**PROBLEM REQUIREMENTS:** From the first line of the entries below to the line with "theorem leaveQueue_keeps (a)", give each line again exactly.

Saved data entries
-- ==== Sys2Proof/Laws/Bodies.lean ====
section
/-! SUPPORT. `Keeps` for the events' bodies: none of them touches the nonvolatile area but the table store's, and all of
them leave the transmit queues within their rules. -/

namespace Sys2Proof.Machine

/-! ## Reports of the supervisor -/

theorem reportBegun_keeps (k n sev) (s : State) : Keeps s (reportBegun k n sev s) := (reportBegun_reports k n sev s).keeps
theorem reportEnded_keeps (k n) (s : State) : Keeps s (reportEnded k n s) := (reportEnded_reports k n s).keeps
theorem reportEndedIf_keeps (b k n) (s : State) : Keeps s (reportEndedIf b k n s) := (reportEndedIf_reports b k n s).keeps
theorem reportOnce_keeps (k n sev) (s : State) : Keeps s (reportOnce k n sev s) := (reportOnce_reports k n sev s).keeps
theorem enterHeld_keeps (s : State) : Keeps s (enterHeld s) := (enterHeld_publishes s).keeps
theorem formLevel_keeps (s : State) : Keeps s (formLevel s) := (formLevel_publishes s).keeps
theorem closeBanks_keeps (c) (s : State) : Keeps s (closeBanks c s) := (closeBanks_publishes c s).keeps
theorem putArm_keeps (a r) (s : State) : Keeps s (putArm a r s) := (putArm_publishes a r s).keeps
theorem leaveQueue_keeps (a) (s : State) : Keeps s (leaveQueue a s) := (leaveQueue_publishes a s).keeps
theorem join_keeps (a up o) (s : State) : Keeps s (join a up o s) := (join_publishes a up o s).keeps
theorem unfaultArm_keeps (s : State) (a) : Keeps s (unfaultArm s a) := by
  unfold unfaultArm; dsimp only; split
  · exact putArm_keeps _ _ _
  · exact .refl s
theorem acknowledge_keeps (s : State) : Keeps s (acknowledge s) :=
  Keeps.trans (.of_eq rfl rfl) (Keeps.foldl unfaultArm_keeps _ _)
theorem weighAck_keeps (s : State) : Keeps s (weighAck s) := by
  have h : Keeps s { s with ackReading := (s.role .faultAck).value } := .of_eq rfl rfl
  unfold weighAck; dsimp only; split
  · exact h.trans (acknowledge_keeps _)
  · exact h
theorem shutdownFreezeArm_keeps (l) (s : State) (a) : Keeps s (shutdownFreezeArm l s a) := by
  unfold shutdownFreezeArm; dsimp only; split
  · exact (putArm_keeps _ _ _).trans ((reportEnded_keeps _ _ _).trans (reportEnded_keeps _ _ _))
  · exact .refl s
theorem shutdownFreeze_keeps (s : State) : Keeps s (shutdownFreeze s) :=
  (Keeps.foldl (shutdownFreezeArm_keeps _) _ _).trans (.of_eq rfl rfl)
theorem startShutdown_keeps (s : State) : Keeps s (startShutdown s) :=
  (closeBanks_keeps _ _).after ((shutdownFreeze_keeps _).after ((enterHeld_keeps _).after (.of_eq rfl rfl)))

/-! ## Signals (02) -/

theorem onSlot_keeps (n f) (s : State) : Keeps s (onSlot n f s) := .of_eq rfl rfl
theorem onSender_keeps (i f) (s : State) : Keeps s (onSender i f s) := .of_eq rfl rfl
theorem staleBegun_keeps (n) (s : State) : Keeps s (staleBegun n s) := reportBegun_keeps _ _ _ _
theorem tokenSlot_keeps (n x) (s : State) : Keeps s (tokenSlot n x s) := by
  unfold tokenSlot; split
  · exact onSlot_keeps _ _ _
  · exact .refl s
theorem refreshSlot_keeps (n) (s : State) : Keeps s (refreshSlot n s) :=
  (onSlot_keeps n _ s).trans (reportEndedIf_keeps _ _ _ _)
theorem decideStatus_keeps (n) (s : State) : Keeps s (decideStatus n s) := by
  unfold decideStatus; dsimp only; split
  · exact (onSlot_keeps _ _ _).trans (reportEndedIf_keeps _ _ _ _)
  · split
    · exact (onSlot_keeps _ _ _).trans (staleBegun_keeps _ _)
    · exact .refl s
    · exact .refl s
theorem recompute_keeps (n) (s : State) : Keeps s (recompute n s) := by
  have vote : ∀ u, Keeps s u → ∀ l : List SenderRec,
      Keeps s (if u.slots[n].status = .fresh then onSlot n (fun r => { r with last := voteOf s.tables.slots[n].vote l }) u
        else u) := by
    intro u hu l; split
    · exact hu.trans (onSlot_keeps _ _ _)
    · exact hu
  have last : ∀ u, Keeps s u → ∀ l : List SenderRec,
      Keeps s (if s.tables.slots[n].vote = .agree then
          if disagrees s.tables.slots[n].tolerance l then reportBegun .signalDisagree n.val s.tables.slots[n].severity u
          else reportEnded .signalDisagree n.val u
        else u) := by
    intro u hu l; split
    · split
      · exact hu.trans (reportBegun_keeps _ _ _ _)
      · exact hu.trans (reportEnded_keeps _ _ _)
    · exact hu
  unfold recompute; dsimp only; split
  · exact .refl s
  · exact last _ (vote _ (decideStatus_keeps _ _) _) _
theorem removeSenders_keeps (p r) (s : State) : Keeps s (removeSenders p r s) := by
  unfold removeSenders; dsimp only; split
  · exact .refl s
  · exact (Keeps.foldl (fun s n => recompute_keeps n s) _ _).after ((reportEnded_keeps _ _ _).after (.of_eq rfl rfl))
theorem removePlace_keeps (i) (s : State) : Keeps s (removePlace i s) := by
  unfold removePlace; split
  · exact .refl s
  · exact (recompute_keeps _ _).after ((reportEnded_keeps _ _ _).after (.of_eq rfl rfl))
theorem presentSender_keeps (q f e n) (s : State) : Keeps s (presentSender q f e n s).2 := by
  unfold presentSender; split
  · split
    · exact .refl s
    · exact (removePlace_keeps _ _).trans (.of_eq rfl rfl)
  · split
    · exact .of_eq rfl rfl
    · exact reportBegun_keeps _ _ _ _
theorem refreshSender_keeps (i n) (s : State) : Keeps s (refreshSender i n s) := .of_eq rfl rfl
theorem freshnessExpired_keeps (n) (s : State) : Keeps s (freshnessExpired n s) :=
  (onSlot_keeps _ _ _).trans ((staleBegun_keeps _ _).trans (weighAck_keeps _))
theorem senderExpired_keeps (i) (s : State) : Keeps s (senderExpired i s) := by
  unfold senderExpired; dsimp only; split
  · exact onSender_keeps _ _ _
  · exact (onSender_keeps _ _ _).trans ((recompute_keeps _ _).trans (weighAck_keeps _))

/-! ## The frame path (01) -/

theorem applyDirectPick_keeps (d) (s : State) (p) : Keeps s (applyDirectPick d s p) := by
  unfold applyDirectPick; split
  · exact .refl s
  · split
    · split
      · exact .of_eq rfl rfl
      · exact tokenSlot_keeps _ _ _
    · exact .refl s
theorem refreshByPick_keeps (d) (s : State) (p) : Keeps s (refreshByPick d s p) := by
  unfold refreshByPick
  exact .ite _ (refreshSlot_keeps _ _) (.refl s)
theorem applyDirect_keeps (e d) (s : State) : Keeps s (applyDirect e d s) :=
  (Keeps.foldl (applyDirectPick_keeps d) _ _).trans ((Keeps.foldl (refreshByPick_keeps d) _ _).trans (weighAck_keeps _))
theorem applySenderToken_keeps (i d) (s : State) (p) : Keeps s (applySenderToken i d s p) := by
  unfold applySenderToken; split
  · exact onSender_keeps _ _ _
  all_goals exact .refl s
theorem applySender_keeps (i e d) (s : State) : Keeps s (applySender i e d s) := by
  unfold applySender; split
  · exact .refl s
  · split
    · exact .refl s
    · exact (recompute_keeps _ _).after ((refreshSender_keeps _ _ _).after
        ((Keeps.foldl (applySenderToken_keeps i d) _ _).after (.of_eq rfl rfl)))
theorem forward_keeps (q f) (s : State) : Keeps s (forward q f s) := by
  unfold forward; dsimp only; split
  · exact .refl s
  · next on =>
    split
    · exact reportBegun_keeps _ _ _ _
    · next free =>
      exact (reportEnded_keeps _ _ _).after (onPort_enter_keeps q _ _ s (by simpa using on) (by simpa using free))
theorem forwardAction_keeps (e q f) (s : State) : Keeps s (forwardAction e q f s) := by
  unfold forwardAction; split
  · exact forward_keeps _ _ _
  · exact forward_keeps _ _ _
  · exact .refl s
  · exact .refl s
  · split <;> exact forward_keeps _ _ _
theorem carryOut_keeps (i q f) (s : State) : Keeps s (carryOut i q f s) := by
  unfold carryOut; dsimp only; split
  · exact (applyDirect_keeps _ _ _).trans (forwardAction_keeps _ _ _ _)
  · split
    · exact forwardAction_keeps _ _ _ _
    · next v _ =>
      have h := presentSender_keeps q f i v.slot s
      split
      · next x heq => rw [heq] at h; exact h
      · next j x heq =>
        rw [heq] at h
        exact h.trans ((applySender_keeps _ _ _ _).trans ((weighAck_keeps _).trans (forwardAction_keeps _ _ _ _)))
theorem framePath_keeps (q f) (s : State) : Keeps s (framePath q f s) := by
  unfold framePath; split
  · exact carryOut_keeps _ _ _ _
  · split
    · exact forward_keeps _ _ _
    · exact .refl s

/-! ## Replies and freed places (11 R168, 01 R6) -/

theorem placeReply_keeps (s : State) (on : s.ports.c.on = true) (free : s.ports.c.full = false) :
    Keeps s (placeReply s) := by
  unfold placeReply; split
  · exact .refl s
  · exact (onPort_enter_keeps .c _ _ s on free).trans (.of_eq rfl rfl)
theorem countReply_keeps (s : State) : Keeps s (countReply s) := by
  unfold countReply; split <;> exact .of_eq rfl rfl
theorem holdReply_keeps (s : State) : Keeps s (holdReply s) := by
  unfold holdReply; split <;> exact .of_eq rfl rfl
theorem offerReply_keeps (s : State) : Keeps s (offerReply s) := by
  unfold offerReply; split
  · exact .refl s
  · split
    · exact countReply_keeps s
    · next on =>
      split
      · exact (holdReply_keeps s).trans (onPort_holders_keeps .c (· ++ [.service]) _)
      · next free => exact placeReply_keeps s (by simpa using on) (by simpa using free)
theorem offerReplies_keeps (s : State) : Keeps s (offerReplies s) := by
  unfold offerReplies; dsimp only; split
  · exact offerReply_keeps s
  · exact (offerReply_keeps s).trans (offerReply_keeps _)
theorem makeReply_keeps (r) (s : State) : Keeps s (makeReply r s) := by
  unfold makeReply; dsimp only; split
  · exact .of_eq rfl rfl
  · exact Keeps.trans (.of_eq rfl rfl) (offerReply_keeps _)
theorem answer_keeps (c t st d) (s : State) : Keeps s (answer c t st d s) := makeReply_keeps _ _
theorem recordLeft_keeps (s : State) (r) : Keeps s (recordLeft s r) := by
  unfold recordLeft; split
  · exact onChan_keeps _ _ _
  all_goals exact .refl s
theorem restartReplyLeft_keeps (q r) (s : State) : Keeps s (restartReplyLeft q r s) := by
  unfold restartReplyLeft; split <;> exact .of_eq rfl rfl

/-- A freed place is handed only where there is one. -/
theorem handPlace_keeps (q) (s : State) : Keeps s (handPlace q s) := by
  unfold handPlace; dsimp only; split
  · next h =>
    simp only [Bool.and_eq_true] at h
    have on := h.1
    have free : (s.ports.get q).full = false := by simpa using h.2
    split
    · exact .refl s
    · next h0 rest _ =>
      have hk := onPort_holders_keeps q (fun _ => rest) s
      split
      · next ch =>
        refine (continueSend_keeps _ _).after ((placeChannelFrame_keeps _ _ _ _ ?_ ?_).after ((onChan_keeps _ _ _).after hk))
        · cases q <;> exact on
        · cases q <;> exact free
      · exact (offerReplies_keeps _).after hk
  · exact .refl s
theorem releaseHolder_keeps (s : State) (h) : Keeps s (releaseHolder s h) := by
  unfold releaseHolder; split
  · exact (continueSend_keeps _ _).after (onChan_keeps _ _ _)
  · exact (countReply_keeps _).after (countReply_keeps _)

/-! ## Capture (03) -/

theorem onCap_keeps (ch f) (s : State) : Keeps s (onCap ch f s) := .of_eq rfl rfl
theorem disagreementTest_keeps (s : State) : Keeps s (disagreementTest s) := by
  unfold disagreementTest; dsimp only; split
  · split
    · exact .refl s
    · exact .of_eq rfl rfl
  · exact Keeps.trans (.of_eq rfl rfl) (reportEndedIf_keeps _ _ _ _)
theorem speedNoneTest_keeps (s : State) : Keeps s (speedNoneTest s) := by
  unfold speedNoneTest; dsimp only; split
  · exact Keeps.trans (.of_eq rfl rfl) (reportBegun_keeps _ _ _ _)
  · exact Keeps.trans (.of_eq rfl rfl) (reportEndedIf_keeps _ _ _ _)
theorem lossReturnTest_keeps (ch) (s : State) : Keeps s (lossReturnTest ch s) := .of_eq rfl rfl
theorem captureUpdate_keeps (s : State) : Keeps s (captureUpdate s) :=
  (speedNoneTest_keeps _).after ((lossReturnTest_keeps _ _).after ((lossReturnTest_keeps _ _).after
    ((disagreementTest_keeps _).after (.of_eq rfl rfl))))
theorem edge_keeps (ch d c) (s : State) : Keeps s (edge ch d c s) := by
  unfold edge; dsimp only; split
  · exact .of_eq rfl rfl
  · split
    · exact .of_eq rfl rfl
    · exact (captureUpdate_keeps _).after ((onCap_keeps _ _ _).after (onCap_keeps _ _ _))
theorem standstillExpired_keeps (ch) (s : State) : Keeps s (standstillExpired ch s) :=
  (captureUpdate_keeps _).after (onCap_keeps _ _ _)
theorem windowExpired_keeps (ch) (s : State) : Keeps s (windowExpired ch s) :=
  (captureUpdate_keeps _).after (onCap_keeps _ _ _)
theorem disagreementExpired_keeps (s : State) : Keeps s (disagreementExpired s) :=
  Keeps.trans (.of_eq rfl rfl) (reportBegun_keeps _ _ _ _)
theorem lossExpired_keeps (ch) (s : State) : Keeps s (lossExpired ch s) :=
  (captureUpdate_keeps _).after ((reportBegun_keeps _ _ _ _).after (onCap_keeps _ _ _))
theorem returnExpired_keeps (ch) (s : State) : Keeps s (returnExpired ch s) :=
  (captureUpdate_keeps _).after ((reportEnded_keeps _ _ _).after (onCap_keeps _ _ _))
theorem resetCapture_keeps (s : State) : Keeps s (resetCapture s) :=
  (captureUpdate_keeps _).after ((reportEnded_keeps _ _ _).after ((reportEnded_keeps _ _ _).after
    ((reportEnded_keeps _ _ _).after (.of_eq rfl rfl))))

**THE ANSWER:**
-- ==== Sys2Proof/Laws/Bodies.lean ====
section
/-! SUPPORT. `Keeps` for the events' bodies: none of them touches the nonvolatile area but the table store's, and all of
them leave the transmit queues within their rules. -/

namespace Sys2Proof.Machine

/-! ## Reports of the supervisor -/

theorem reportBegun_keeps (k n sev) (s : State) : Keeps s (reportBegun k n sev s) := (reportBegun_reports k n sev s).keeps
theorem reportEnded_keeps (k n) (s : State) : Keeps s (reportEnded k n s) := (reportEnded_reports k n s).keeps
theorem reportEndedIf_keeps (b k n) (s : State) : Keeps s (reportEndedIf b k n s) := (reportEndedIf_reports b k n s).keeps
theorem reportOnce_keeps (k n sev) (s : State) : Keeps s (reportOnce k n sev s) := (reportOnce_reports k n sev s).keeps
theorem enterHeld_keeps (s : State) : Keeps s (enterHeld s) := (enterHeld_publishes s).keeps
theorem formLevel_keeps (s : State) : Keeps s (formLevel s) := (formLevel_publishes s).keeps
theorem closeBanks_keeps (c) (s : State) : Keeps s (closeBanks c s) := (closeBanks_publishes c s).keeps
theorem putArm_keeps (a r) (s : State) : Keeps s (putArm a r s) := (putArm_publishes a r s).keeps
theorem leaveQueue_keeps (a) (s : State) : Keeps s (leaveQueue a s) := (leaveQueue_publishes a s).keeps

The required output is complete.